Of all the lines in the entries below, give again exactly those starting at the line containing "theorem entryOf_lt (ea" and ending at the line containing "is 0x111. -/", both ends included, and no others.

BEGIN DATA EXTRACTS

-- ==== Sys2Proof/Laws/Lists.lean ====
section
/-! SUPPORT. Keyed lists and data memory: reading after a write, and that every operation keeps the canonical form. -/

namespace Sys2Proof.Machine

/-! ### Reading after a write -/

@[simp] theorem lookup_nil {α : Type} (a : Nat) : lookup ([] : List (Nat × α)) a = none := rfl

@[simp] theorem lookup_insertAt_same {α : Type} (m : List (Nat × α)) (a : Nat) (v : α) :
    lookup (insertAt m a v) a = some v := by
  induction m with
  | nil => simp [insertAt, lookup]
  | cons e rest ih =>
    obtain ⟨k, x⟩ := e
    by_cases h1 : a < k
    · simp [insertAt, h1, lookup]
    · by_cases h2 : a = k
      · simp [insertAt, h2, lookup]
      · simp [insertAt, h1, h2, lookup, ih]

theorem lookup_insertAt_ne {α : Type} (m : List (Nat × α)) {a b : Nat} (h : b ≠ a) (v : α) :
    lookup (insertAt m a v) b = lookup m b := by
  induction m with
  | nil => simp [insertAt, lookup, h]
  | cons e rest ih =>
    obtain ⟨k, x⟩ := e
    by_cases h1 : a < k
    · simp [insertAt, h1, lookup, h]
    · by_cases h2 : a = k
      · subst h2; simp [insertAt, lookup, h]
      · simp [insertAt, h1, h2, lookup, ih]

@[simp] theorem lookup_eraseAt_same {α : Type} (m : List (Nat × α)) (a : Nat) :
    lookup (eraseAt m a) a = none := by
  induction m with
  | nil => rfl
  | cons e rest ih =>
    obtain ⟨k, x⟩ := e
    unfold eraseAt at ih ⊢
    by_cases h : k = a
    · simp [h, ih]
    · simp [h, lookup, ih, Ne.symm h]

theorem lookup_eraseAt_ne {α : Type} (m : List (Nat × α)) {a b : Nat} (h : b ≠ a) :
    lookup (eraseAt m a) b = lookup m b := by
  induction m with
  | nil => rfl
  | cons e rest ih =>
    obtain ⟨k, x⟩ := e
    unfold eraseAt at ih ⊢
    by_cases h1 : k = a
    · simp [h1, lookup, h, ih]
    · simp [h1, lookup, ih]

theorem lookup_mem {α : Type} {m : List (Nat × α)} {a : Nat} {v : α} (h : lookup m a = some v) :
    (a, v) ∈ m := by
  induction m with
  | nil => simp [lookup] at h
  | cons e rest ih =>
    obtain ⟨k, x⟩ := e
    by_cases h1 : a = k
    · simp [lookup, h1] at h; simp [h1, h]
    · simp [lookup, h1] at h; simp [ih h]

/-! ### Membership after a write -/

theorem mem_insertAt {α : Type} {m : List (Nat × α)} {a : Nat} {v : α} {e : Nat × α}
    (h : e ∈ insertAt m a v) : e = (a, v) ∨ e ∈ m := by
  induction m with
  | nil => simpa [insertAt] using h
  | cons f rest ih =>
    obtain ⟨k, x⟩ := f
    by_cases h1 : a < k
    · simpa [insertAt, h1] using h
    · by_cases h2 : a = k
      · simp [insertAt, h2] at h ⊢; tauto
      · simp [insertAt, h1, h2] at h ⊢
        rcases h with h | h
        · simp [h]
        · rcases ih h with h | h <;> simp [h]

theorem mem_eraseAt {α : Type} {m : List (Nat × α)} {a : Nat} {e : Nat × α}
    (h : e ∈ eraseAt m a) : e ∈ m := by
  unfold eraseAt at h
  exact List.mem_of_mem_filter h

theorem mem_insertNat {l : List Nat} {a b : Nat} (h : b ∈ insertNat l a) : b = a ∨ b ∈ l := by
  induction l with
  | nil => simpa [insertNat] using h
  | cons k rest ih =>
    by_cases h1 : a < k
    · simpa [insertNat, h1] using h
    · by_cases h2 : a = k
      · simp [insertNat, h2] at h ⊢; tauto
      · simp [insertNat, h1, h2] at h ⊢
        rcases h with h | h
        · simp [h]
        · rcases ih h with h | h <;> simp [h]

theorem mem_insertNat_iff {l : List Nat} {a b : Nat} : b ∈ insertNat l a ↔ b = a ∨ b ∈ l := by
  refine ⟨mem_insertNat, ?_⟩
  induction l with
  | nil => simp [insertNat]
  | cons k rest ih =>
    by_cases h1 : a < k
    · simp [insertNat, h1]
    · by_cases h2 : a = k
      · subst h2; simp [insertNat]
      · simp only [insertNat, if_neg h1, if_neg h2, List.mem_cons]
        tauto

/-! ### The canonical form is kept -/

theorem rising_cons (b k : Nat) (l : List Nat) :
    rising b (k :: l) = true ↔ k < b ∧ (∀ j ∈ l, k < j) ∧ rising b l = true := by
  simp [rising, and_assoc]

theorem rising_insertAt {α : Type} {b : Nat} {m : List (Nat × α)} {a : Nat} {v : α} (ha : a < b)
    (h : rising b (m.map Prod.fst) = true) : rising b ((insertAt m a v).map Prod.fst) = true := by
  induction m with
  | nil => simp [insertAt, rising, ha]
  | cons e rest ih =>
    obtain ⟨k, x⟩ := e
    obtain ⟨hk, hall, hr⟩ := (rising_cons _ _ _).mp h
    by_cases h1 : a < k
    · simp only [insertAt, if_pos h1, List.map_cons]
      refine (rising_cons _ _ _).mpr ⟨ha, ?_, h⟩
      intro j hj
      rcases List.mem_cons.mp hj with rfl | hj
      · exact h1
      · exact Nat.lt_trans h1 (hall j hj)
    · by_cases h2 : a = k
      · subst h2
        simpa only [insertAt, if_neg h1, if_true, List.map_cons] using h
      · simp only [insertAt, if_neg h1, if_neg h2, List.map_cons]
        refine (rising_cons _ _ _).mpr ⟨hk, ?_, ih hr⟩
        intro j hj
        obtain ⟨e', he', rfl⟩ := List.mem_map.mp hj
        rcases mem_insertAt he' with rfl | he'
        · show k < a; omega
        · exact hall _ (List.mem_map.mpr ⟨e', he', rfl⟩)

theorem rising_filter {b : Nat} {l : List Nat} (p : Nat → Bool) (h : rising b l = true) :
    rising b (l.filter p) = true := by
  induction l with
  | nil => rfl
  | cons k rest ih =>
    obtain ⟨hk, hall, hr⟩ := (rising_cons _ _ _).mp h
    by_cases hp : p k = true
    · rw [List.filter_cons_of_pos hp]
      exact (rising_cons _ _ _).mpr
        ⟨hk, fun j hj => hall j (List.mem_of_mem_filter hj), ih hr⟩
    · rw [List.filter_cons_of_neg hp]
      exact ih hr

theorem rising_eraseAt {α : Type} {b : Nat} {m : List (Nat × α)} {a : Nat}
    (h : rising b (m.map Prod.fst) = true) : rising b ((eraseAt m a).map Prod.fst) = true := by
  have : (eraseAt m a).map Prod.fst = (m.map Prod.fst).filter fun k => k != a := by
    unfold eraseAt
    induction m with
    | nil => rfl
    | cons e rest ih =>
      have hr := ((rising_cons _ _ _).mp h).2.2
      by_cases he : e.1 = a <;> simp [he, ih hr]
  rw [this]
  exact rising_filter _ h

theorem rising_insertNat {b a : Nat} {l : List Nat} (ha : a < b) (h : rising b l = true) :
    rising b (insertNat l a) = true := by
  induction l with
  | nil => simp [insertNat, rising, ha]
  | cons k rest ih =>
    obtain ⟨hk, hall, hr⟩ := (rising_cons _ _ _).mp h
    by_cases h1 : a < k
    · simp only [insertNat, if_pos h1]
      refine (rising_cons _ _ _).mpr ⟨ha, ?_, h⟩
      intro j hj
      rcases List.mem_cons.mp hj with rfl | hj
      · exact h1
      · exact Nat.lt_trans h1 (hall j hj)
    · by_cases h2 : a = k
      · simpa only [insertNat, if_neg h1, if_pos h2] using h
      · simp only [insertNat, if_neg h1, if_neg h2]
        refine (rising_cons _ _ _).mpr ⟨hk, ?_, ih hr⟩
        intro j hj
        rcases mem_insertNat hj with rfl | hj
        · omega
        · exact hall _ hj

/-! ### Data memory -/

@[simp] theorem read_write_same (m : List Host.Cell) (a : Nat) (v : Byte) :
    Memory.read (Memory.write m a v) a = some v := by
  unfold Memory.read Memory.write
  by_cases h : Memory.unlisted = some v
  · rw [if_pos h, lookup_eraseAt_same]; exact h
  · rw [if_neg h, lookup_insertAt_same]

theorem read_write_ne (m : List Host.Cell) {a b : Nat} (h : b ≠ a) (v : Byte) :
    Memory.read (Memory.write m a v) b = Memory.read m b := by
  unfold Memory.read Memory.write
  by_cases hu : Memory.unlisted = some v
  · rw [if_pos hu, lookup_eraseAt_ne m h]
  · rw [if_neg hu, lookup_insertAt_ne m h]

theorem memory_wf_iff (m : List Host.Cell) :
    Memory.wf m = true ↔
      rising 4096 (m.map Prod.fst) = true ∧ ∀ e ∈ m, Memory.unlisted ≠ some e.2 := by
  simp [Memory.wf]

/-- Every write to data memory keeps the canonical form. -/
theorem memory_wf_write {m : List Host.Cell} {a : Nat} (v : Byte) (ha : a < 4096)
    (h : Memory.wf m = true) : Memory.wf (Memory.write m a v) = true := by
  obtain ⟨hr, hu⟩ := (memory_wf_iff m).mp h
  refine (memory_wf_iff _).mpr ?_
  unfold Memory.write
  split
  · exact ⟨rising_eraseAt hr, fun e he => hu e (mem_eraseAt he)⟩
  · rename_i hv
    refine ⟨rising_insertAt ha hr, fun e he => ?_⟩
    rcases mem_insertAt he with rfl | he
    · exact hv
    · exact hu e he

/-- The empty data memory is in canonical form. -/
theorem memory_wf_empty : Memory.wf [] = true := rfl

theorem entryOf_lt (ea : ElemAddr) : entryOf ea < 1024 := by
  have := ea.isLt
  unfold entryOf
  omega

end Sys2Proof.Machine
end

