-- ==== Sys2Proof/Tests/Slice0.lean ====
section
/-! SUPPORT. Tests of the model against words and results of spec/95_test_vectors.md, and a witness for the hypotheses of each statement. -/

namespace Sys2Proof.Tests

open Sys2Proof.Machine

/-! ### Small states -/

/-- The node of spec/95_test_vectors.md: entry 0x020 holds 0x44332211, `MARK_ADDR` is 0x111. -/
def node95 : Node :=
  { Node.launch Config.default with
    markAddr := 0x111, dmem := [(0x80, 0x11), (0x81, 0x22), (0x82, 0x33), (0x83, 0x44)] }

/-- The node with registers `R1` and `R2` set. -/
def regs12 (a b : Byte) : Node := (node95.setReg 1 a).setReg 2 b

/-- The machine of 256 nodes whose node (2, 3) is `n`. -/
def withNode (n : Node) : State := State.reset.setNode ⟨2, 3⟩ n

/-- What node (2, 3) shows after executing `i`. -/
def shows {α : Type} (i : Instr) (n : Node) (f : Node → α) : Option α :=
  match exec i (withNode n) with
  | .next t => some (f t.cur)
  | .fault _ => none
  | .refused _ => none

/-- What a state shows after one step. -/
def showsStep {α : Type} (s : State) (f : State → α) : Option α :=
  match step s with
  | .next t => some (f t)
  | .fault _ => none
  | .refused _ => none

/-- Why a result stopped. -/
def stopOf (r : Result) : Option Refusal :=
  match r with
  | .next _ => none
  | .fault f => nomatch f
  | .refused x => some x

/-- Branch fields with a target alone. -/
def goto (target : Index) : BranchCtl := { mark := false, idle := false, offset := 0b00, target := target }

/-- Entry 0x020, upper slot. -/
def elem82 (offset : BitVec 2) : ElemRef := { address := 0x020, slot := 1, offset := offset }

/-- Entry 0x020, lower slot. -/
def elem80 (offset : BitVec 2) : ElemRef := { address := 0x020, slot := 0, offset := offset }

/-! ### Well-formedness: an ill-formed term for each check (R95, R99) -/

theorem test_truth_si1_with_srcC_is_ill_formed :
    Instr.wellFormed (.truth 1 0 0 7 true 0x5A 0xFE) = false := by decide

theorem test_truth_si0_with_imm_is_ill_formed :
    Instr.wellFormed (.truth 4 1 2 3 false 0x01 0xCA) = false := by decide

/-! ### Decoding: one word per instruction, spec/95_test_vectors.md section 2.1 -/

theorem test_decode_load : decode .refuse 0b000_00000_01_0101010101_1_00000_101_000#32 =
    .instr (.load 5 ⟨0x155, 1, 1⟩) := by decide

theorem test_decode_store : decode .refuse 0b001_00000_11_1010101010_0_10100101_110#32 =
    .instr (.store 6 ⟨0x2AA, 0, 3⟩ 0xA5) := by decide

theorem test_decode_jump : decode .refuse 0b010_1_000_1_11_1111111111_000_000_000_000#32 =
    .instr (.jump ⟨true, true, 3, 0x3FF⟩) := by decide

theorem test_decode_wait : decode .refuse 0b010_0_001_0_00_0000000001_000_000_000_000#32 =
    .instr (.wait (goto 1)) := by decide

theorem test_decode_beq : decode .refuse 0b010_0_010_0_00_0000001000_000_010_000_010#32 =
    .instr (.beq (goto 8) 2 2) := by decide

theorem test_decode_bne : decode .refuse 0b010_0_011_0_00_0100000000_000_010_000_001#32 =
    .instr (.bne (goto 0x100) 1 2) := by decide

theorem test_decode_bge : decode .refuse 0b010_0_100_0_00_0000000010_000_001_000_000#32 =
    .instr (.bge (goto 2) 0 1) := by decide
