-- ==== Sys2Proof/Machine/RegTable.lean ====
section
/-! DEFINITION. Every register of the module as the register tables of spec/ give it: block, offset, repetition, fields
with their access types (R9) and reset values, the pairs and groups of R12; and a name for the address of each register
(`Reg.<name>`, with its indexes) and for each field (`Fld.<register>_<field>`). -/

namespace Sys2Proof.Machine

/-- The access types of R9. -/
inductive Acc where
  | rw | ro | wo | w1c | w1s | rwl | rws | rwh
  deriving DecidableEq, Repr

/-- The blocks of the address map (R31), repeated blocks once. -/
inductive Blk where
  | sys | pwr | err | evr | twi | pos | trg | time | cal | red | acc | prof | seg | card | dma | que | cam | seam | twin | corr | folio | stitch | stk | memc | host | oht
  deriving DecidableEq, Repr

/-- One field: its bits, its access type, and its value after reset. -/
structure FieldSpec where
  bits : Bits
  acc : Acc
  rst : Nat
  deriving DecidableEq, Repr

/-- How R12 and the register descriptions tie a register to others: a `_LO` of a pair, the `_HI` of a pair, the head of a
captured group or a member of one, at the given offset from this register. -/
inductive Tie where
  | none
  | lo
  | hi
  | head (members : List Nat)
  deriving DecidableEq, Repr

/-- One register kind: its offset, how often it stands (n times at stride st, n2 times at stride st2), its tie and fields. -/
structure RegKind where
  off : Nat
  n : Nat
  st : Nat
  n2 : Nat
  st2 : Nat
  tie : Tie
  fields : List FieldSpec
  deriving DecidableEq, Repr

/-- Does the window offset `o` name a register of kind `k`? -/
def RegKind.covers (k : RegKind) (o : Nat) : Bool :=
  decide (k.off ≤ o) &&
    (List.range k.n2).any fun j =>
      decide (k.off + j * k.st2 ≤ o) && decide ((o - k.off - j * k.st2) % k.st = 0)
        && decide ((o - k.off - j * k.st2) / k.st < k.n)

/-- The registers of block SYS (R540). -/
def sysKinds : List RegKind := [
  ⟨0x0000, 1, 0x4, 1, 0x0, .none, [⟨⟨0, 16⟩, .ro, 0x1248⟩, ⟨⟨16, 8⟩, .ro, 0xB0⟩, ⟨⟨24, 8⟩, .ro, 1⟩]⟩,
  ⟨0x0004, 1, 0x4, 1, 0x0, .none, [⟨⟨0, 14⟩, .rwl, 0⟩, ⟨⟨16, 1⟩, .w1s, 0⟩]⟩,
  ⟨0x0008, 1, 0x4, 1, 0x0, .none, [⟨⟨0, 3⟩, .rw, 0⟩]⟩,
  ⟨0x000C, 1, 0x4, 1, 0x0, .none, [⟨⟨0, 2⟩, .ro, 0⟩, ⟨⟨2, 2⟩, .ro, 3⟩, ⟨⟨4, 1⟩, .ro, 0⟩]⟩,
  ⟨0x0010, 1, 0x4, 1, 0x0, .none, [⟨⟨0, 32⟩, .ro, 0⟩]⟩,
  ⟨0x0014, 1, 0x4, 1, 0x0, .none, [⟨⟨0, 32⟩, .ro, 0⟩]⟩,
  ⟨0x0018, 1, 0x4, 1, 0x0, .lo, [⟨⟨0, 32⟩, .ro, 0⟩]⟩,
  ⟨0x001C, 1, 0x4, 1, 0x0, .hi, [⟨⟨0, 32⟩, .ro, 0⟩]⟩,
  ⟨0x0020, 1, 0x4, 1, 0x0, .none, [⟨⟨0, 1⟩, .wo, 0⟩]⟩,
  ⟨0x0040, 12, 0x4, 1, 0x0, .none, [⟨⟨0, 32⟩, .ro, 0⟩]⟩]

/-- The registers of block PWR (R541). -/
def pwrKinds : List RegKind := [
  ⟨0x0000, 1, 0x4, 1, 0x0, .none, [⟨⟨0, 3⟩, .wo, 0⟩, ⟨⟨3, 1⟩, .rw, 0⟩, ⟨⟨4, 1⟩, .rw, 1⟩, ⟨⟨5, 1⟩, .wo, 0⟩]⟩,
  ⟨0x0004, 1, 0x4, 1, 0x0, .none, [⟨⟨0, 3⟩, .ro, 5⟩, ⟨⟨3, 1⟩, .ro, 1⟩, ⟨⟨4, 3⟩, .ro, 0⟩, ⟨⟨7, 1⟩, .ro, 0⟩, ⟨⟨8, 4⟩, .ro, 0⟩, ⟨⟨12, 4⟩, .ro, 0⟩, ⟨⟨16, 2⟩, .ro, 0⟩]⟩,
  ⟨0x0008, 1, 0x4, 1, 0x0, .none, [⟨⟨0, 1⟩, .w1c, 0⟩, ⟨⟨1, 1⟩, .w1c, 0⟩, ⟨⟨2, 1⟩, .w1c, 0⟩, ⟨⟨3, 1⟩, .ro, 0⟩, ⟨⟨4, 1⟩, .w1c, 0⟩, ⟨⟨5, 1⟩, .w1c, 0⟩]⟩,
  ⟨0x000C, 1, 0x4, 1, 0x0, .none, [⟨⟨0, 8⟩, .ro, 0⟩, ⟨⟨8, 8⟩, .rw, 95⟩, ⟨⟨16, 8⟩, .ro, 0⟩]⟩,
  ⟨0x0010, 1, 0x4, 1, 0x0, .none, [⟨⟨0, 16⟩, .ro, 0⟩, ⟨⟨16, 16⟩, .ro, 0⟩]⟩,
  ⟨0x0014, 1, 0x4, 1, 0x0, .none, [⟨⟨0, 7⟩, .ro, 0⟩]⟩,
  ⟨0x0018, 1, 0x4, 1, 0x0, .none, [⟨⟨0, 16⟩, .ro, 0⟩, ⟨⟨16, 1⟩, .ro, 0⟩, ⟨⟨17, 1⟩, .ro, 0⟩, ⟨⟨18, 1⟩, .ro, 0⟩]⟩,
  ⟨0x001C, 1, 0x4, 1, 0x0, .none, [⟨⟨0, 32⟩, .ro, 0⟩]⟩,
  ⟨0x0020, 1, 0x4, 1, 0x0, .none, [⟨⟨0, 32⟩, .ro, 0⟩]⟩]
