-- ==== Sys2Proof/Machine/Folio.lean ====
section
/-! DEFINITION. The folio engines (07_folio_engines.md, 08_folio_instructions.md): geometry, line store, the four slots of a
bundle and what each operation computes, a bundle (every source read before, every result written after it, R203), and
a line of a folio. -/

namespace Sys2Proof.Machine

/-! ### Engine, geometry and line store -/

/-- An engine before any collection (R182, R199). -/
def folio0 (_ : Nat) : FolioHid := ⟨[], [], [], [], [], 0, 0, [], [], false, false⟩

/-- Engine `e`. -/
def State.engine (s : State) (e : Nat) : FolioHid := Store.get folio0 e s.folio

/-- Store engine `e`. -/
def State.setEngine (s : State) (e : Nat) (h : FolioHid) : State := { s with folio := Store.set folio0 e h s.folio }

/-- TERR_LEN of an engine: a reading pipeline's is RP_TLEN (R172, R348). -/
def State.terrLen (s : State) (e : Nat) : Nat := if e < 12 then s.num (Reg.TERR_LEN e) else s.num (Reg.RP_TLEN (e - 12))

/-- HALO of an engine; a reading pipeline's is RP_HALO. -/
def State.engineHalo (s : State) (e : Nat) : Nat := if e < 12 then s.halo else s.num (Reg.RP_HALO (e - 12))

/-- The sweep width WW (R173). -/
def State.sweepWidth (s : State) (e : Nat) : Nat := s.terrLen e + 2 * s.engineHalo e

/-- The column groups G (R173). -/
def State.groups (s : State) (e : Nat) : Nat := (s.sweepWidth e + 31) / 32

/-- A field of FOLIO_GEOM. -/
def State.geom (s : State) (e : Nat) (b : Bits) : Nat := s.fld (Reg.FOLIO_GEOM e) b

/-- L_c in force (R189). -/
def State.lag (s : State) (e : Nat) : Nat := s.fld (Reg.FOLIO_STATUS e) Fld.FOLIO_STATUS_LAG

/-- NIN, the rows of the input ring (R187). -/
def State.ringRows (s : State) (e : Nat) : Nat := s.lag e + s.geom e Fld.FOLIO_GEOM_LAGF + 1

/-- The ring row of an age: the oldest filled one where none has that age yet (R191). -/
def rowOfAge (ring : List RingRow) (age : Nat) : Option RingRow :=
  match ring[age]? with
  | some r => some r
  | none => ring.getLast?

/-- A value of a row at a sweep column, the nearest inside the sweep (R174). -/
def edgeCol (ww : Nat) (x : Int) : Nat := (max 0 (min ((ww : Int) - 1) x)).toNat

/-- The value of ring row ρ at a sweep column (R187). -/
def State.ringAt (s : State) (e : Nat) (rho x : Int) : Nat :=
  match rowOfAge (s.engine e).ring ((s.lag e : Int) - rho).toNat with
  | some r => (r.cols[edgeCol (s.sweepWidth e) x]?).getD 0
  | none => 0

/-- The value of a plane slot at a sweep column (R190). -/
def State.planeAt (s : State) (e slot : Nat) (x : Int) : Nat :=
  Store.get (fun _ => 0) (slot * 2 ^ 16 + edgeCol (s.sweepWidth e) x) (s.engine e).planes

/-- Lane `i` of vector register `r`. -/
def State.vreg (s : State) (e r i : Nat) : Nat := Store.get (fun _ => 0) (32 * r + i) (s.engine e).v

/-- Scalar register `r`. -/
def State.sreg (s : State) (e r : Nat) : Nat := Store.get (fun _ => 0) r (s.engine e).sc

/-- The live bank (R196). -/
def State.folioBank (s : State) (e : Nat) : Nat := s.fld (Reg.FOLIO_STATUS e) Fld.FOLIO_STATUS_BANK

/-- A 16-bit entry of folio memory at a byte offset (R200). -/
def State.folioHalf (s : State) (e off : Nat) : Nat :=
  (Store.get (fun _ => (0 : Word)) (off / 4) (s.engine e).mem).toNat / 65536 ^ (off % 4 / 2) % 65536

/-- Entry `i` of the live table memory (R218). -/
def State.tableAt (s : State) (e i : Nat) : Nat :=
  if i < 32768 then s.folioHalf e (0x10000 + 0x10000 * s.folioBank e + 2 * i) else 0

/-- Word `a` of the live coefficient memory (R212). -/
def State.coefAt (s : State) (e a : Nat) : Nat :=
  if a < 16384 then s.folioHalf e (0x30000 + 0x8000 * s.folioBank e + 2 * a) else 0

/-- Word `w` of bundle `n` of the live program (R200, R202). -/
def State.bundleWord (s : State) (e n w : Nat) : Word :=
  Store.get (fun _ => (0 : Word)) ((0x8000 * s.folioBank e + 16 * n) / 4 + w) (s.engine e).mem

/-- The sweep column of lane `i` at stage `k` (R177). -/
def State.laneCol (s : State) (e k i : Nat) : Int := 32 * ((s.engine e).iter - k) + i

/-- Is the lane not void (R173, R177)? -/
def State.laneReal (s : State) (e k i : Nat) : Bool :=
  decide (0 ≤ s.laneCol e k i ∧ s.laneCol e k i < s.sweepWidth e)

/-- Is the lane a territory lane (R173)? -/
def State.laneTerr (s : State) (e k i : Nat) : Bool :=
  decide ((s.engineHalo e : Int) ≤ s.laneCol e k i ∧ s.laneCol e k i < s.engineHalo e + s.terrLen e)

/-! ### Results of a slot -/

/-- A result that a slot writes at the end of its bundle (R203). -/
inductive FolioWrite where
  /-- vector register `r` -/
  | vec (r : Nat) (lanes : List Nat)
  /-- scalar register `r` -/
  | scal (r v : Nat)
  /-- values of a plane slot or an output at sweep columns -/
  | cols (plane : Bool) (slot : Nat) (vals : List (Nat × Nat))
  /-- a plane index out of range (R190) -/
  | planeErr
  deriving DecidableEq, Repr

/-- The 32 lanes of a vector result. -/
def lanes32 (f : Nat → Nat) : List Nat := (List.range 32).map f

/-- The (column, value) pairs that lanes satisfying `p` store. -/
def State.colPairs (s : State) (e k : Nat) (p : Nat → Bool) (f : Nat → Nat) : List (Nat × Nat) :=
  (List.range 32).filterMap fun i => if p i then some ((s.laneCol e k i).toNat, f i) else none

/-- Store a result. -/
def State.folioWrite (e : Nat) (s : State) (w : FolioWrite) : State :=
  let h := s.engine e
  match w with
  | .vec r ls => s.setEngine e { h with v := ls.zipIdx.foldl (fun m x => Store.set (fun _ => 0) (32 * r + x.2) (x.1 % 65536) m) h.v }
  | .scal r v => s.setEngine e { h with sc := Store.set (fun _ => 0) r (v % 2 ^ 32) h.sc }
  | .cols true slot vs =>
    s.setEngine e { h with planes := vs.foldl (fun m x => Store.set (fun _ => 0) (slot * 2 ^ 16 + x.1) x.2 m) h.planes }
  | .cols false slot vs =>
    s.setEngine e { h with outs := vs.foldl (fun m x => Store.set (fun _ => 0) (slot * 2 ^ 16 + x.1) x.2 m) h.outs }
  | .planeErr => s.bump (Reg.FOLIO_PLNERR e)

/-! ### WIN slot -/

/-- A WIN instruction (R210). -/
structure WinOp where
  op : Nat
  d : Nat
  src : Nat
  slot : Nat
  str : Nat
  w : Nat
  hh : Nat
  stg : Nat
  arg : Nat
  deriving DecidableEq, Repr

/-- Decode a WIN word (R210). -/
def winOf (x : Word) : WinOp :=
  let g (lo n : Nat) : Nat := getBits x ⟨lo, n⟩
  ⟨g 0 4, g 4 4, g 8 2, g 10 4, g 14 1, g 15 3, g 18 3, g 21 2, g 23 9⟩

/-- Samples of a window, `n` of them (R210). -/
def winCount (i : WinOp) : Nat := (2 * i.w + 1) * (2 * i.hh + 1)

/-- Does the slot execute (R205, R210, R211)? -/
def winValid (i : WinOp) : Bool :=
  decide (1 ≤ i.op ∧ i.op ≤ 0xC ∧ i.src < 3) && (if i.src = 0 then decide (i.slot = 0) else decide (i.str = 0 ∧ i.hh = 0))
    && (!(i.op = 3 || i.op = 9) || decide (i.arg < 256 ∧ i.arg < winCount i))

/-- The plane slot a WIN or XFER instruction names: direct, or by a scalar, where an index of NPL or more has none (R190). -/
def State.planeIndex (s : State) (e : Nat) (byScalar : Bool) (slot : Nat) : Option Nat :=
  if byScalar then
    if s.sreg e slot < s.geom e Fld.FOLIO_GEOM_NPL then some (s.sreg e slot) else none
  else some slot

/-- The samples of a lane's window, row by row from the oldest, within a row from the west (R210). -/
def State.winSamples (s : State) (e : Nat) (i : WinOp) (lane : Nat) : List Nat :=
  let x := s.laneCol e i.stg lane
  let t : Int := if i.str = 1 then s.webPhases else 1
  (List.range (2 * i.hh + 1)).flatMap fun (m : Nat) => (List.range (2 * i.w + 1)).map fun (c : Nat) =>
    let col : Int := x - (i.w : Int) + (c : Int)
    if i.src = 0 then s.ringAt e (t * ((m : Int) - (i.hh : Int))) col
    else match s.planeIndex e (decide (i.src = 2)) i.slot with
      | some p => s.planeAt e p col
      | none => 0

END DATA EXTRACTS

▶ RESPONSE TO THIS TASK
theorem entryOf_lt (ea : ElemAddr) : entryOf ea < 1024 := by
  have := ea.isLt
  unfold entryOf
  omega

end Sys2Proof.Machine
end

-- ==== Sys2Proof/Tests/Slice0.lean ====
section
/-! SUPPORT. Tests of the model against words and results of spec/95_test_vectors.md, and a witness for the hypotheses of each statement. -/

namespace Sys2Proof.Tests

open Sys2Proof.Machine

/-! ### Small states -/

/-- The node of spec/95_test_vectors.md: entry 0x020 holds 0x44332211, `MARK_ADDR` is 0x111. -/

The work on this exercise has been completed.